Your objective → Range to reproduce from the entries below: the line with "def cluWindow (s", the line with "none => .error cAperture", and every line in between. Give them exactly and give nothing else.

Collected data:
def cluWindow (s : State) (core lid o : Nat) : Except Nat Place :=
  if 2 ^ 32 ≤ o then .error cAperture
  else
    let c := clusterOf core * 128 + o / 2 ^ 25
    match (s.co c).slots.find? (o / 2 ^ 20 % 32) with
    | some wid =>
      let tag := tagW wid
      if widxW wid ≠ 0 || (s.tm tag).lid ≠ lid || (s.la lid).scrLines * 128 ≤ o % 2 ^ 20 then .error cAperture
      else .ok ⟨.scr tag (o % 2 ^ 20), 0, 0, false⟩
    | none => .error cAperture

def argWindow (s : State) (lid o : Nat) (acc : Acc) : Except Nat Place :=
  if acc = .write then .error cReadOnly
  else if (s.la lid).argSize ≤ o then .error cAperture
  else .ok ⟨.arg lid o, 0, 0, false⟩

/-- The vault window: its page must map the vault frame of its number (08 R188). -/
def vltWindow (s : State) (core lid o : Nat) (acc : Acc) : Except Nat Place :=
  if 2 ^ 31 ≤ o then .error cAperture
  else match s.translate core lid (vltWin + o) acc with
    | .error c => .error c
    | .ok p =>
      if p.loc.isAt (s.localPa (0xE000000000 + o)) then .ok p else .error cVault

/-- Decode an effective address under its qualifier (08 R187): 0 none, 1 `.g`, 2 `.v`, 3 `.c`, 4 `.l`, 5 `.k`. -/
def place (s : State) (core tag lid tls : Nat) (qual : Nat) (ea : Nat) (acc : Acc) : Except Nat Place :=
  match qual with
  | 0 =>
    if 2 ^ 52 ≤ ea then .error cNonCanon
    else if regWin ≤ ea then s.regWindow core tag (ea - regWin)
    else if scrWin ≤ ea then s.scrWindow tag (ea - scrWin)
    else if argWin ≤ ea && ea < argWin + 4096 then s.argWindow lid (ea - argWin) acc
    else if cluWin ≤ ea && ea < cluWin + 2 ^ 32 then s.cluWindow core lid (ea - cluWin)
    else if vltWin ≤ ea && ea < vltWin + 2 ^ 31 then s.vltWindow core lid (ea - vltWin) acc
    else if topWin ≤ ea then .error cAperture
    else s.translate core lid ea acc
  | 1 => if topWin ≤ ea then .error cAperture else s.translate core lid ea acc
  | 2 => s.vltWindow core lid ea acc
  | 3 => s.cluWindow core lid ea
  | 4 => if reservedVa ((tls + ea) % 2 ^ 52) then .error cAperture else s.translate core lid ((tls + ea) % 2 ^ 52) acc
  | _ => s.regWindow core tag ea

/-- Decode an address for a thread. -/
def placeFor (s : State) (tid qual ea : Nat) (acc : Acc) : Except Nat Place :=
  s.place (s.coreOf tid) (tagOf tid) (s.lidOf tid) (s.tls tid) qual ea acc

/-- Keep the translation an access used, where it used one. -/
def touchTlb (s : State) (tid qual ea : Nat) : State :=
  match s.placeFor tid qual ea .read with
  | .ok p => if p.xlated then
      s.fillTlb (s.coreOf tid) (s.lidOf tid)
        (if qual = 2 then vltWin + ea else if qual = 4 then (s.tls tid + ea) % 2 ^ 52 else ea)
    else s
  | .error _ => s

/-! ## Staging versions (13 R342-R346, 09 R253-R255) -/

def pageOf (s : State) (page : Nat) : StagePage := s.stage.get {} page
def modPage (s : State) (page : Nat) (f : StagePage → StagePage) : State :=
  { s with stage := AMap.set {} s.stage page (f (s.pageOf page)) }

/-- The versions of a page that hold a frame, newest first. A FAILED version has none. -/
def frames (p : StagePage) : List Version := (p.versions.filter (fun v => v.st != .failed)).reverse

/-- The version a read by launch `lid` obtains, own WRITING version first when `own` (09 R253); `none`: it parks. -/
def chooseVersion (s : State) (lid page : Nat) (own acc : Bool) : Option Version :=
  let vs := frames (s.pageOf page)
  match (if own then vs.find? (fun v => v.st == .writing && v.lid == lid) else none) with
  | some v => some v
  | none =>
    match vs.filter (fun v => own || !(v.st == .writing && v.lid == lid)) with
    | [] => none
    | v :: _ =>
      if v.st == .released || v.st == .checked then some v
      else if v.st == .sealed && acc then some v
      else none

...

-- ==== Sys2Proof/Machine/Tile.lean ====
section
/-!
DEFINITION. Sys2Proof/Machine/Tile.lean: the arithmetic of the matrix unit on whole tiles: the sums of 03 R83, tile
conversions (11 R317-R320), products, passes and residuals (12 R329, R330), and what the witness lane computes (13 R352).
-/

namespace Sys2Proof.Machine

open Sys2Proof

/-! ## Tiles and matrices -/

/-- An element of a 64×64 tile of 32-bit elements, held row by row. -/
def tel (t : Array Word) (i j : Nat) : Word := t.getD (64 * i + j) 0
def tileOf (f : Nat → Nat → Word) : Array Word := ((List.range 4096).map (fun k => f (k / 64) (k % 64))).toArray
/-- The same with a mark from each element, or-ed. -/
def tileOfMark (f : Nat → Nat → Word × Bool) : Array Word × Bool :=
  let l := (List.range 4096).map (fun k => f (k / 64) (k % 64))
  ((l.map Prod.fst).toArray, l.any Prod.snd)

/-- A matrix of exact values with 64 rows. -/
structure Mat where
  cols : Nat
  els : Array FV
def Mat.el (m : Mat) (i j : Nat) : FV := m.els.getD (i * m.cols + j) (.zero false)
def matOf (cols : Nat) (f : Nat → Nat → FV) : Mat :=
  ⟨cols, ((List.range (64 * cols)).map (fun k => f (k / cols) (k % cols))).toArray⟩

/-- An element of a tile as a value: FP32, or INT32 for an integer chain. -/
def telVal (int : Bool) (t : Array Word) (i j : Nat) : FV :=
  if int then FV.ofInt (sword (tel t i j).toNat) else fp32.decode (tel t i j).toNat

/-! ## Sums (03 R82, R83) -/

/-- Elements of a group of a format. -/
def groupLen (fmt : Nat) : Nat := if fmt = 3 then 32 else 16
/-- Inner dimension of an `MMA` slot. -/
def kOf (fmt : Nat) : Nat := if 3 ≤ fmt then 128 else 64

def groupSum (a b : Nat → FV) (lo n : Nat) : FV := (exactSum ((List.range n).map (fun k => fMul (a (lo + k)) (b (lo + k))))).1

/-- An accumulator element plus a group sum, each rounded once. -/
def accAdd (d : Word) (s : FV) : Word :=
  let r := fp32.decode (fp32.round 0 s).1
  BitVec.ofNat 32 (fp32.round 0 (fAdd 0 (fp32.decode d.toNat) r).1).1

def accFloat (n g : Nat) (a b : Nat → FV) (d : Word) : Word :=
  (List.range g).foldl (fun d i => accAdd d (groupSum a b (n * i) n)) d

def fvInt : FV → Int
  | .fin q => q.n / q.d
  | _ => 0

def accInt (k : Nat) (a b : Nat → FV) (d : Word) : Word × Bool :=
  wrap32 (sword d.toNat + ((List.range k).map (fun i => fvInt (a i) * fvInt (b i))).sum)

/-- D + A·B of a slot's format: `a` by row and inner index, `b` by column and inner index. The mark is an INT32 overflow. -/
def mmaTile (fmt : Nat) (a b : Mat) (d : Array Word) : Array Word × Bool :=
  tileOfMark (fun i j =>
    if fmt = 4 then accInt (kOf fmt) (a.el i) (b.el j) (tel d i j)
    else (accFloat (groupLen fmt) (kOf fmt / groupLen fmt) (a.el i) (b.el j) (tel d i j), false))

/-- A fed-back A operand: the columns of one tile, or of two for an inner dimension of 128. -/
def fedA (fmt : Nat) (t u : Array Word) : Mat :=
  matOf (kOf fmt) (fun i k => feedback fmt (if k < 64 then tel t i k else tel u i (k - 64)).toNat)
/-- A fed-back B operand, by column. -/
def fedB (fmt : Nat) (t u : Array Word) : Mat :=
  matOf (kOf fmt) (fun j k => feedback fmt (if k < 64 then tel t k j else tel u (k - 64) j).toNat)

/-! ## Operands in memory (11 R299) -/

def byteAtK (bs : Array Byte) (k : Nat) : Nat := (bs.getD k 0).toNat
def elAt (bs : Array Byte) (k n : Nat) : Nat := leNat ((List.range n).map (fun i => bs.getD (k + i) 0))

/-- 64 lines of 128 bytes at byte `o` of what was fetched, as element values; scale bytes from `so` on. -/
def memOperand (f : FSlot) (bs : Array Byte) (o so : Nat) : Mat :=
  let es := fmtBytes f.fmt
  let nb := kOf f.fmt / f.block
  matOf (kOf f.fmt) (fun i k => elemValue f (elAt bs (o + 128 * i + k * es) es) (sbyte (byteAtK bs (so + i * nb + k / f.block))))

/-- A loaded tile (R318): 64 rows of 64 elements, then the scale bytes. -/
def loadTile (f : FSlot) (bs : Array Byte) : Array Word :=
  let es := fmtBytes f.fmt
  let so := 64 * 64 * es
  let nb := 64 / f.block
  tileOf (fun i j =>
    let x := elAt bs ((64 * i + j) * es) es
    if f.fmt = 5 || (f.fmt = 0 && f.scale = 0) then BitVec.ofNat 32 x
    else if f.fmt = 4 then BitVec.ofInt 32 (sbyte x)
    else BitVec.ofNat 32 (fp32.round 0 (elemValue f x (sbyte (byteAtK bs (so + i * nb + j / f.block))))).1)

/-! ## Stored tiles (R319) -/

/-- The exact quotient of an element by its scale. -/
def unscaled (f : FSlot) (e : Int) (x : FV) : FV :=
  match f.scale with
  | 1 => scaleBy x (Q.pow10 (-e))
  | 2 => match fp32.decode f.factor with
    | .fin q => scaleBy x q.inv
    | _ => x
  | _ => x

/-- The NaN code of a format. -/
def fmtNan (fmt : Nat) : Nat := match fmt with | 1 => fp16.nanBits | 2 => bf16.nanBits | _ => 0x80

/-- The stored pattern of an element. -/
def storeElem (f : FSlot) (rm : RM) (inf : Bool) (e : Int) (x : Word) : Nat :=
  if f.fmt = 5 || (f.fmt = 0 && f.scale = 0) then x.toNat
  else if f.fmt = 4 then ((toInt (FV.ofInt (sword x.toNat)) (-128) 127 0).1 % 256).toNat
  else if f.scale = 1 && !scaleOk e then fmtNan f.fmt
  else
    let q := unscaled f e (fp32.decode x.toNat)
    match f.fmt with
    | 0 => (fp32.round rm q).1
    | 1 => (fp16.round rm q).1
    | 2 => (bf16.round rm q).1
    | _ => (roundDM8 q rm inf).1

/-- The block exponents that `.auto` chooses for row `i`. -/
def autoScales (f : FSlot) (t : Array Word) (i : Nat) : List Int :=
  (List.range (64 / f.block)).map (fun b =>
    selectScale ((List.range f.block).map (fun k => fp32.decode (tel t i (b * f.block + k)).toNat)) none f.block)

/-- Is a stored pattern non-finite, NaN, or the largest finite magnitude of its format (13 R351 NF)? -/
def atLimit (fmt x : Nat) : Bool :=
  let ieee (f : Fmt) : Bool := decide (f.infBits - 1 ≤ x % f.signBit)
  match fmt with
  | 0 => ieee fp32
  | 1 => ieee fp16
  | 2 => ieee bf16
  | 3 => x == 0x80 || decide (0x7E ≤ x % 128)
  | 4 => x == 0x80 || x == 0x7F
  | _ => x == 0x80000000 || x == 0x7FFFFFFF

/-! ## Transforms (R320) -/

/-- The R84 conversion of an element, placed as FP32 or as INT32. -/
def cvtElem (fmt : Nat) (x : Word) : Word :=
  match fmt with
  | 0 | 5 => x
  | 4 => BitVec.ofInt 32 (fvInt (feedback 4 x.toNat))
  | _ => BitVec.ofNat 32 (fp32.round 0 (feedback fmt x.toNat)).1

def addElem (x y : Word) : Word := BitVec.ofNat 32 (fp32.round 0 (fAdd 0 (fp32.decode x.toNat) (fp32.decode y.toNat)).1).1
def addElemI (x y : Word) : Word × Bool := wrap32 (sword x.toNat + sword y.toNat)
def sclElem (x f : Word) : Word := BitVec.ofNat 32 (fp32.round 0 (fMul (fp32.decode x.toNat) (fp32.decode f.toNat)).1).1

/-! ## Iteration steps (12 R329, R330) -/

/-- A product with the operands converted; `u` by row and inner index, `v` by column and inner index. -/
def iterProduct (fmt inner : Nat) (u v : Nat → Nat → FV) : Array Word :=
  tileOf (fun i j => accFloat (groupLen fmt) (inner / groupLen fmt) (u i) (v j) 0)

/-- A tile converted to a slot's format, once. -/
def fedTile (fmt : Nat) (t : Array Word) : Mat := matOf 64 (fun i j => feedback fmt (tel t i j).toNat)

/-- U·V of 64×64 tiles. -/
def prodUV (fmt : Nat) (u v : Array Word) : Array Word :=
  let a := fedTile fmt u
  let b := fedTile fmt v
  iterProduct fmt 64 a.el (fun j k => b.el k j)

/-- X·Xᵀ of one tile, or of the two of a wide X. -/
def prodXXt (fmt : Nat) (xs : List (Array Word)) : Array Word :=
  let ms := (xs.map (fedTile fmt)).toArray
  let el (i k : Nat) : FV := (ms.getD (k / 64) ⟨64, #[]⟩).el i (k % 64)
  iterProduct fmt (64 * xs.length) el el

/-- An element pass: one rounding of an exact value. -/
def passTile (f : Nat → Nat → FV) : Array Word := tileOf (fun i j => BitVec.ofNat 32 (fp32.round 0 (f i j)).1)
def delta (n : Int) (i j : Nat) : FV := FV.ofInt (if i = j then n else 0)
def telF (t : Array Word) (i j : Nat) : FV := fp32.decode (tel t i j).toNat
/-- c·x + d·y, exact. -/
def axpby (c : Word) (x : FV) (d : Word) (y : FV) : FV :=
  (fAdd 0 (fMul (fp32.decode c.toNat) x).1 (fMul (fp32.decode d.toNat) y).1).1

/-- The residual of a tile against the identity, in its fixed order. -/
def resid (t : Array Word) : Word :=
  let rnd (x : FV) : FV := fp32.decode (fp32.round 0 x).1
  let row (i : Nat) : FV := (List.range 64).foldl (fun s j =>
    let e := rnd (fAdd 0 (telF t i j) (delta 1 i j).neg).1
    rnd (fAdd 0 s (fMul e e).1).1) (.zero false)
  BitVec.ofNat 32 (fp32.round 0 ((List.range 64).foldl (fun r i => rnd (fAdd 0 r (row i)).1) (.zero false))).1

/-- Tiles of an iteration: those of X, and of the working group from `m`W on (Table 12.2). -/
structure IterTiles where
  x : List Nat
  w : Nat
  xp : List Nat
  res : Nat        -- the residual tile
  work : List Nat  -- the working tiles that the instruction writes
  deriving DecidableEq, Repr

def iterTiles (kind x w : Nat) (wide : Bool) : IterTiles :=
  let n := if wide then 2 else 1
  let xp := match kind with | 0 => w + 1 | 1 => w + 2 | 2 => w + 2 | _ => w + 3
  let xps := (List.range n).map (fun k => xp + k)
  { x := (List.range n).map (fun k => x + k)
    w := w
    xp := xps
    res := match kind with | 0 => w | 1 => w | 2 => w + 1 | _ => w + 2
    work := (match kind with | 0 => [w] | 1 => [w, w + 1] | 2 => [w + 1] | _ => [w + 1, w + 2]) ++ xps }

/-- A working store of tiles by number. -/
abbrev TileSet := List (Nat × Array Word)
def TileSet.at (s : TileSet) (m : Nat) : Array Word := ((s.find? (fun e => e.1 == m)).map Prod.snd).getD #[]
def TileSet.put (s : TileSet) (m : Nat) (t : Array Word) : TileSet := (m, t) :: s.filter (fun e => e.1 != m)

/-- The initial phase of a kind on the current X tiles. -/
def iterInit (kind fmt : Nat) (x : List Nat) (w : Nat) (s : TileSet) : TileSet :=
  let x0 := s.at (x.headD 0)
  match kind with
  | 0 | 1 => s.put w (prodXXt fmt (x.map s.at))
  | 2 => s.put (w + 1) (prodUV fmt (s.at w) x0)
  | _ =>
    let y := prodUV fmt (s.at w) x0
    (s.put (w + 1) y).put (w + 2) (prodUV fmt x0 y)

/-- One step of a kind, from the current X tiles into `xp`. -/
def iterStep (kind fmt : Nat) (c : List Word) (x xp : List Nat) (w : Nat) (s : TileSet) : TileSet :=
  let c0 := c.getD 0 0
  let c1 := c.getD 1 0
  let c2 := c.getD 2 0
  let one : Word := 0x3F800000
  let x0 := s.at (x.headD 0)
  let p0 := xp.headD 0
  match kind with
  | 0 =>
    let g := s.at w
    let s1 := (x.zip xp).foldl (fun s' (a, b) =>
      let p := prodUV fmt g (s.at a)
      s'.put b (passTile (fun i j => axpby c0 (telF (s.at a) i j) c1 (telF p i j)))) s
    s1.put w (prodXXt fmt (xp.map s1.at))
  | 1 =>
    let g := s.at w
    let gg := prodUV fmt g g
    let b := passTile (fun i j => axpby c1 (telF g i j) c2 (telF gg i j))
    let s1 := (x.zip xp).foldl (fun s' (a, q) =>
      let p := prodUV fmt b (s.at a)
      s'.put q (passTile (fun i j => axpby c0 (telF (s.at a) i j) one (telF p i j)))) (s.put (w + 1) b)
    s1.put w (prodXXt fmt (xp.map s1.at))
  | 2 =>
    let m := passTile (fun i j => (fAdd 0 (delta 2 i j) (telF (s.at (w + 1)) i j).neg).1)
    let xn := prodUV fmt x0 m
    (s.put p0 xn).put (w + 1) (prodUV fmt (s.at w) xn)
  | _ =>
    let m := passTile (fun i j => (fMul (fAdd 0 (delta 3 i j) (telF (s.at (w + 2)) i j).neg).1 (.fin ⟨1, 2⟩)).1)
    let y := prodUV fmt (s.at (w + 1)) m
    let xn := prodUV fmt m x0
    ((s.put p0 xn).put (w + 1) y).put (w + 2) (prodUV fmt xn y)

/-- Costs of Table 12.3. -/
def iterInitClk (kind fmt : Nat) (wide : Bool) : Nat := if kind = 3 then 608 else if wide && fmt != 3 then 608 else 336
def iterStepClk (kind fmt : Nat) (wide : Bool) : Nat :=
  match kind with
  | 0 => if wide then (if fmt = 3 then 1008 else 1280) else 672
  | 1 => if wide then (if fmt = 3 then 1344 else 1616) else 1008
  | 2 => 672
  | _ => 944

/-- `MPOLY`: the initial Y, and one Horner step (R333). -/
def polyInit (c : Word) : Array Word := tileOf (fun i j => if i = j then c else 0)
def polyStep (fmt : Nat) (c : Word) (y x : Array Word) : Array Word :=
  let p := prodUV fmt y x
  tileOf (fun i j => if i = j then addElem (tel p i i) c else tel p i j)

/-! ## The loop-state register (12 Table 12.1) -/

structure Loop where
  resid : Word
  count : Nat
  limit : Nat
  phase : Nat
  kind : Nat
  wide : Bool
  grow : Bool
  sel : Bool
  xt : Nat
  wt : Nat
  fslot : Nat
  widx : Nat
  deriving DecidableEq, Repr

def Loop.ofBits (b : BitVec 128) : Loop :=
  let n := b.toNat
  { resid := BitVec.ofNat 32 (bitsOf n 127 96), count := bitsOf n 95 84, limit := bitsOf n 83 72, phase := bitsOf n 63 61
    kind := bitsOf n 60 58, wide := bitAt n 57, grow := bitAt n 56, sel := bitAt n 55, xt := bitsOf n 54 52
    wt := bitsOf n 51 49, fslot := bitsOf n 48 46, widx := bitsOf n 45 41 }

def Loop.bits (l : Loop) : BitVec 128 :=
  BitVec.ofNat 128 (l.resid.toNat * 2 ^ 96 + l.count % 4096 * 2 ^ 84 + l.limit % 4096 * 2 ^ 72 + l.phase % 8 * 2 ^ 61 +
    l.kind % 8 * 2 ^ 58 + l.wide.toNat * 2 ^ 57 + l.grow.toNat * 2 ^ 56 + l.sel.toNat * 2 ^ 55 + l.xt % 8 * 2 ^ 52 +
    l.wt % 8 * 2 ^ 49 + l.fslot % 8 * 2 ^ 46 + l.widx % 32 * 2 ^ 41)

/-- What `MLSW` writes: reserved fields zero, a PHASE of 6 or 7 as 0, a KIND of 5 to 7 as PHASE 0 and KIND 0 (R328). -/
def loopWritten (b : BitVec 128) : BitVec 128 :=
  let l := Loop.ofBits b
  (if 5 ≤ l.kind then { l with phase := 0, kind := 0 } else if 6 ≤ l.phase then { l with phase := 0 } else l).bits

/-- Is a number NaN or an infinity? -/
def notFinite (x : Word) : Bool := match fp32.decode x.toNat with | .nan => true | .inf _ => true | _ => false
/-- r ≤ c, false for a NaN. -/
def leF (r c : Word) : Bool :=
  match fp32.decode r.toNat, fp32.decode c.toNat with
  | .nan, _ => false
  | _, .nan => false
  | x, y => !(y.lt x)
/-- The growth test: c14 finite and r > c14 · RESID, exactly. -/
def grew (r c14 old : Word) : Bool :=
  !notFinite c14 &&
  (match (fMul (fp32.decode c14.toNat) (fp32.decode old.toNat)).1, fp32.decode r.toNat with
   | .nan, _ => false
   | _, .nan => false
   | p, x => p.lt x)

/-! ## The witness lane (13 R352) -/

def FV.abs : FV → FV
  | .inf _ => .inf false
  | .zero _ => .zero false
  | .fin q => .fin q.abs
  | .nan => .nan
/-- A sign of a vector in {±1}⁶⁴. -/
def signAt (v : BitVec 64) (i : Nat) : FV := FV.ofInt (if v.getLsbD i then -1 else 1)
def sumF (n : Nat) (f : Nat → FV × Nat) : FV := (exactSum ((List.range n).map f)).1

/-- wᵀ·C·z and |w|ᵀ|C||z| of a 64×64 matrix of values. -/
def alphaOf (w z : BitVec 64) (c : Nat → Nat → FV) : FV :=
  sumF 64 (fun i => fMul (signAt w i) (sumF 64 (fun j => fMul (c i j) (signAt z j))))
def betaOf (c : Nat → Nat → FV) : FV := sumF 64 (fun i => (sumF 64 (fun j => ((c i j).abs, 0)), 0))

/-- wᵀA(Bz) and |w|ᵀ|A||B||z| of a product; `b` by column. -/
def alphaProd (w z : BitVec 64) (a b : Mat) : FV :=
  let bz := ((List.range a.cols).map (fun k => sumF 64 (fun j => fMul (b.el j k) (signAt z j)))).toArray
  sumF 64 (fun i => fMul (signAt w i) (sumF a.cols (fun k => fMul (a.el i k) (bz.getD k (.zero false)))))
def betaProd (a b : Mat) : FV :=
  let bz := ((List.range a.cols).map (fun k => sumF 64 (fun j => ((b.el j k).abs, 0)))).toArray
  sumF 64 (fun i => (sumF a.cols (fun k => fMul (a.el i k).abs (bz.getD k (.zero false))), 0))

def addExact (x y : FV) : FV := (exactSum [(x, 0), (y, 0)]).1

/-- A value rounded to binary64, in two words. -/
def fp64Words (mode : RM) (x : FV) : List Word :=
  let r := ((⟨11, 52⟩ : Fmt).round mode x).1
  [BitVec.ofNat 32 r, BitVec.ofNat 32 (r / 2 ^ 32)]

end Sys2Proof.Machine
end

Solution for this exercise →
def cluWindow (s : State) (core lid o : Nat) : Except Nat Place :=
  if 2 ^ 32 ≤ o then .error cAperture
  else
    let c := clusterOf core * 128 + o / 2 ^ 25
    match (s.co c).slots.find? (o / 2 ^ 20 % 32) with
    | some wid =>
      let tag := tagW wid
      if widxW wid ≠ 0 || (s.tm tag).lid ≠ lid || (s.la lid).scrLines * 128 ≤ o % 2 ^ 20 then .error cAperture
      else .ok ⟨.scr tag (o % 2 ^ 20), 0, 0, false⟩
    | none => .error cAperture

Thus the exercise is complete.